■ Directions for this task
Report all lines of the data below that hold the word "keeps".

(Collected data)
═══

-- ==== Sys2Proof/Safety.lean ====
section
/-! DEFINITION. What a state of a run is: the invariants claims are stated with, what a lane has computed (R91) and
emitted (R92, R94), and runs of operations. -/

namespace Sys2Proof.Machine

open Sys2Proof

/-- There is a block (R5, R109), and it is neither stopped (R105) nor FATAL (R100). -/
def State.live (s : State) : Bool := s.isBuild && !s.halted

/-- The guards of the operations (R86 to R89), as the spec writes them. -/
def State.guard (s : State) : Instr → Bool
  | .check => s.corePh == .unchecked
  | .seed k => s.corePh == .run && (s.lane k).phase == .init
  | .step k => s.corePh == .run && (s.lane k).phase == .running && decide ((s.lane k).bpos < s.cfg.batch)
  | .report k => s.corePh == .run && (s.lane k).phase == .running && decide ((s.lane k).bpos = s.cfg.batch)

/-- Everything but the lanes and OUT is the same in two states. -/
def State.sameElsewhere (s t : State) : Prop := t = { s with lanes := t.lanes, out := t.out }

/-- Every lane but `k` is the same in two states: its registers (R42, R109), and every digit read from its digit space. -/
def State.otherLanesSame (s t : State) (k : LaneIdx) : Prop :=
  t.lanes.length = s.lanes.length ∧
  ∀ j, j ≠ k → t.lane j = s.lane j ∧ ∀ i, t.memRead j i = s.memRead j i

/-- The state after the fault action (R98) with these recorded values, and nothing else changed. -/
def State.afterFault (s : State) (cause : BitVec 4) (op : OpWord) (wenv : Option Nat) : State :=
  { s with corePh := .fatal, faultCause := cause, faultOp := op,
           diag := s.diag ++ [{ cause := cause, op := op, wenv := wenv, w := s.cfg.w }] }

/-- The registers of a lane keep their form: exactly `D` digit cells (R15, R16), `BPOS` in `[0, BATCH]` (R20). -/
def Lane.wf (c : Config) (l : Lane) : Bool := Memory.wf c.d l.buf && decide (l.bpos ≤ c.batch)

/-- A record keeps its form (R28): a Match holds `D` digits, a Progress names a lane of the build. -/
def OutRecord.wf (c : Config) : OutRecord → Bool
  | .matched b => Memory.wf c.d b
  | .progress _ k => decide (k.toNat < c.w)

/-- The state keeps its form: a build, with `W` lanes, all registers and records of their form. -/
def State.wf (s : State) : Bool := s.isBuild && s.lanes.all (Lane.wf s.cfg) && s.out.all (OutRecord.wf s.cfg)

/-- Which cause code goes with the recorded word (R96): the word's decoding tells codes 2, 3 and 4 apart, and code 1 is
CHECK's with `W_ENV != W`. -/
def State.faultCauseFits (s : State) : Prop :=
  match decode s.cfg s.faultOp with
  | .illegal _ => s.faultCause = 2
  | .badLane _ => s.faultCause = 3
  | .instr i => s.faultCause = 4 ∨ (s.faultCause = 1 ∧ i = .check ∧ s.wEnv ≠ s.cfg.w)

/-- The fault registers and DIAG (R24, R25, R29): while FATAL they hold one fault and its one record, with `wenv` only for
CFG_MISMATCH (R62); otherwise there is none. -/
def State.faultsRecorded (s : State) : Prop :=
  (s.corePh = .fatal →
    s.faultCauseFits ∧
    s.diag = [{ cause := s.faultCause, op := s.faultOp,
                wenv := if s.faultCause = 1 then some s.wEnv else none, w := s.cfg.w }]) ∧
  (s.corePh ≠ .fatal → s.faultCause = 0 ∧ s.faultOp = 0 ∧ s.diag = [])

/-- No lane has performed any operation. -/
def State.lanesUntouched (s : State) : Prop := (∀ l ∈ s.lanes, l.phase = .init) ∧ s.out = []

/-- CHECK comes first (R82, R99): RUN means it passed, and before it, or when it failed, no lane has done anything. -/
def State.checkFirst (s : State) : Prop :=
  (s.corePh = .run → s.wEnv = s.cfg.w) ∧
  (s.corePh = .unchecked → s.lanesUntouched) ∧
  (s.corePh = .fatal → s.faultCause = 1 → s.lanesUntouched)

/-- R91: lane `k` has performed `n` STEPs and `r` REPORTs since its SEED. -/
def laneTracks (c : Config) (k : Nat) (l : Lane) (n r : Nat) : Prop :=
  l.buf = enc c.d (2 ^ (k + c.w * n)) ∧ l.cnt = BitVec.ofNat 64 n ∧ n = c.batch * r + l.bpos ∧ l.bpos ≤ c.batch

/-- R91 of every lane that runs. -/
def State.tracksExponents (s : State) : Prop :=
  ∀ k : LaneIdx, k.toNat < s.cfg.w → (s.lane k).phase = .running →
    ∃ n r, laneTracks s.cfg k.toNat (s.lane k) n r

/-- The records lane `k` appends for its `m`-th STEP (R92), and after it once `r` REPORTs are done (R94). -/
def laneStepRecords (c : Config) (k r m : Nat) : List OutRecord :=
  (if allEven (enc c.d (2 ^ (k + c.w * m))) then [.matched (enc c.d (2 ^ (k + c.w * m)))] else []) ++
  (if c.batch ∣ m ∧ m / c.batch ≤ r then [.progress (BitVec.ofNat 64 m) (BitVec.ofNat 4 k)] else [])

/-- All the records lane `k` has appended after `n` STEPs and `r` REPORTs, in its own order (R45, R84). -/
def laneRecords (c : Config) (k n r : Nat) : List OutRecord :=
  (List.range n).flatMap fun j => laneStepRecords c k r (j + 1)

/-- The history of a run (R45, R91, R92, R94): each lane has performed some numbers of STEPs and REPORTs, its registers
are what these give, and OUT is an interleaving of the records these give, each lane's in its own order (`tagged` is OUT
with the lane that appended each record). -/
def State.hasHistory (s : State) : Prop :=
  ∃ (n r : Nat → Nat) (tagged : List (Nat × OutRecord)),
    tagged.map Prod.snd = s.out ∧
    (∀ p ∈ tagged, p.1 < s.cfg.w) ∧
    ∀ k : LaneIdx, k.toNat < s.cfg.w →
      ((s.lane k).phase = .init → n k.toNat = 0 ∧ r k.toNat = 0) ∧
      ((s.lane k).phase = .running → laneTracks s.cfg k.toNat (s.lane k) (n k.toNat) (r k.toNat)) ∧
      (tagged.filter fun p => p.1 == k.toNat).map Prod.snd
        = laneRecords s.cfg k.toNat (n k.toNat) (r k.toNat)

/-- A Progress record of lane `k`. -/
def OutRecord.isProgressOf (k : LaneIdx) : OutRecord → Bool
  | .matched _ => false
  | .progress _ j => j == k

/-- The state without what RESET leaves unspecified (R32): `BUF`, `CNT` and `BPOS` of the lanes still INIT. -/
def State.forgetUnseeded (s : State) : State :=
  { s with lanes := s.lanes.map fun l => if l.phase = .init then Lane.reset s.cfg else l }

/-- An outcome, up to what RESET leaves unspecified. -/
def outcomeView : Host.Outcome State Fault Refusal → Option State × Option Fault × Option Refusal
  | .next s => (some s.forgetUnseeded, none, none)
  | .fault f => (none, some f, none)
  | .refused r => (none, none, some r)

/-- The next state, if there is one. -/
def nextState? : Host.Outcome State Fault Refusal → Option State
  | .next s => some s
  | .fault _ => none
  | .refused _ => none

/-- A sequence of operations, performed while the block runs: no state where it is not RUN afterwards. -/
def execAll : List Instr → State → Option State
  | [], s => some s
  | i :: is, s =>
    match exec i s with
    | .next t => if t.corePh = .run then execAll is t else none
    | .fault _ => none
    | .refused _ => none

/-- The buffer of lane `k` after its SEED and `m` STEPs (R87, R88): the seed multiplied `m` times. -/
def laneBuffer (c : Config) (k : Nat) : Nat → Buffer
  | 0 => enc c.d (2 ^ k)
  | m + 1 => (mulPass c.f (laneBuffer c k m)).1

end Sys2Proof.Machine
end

═══

■ Written solution
/-- A record keeps its form (R28): a Match holds `D` digits, a Progress names a lane of the build. -/
/-- The state keeps its form: a build, with `W` lanes, all registers and records of their form. -/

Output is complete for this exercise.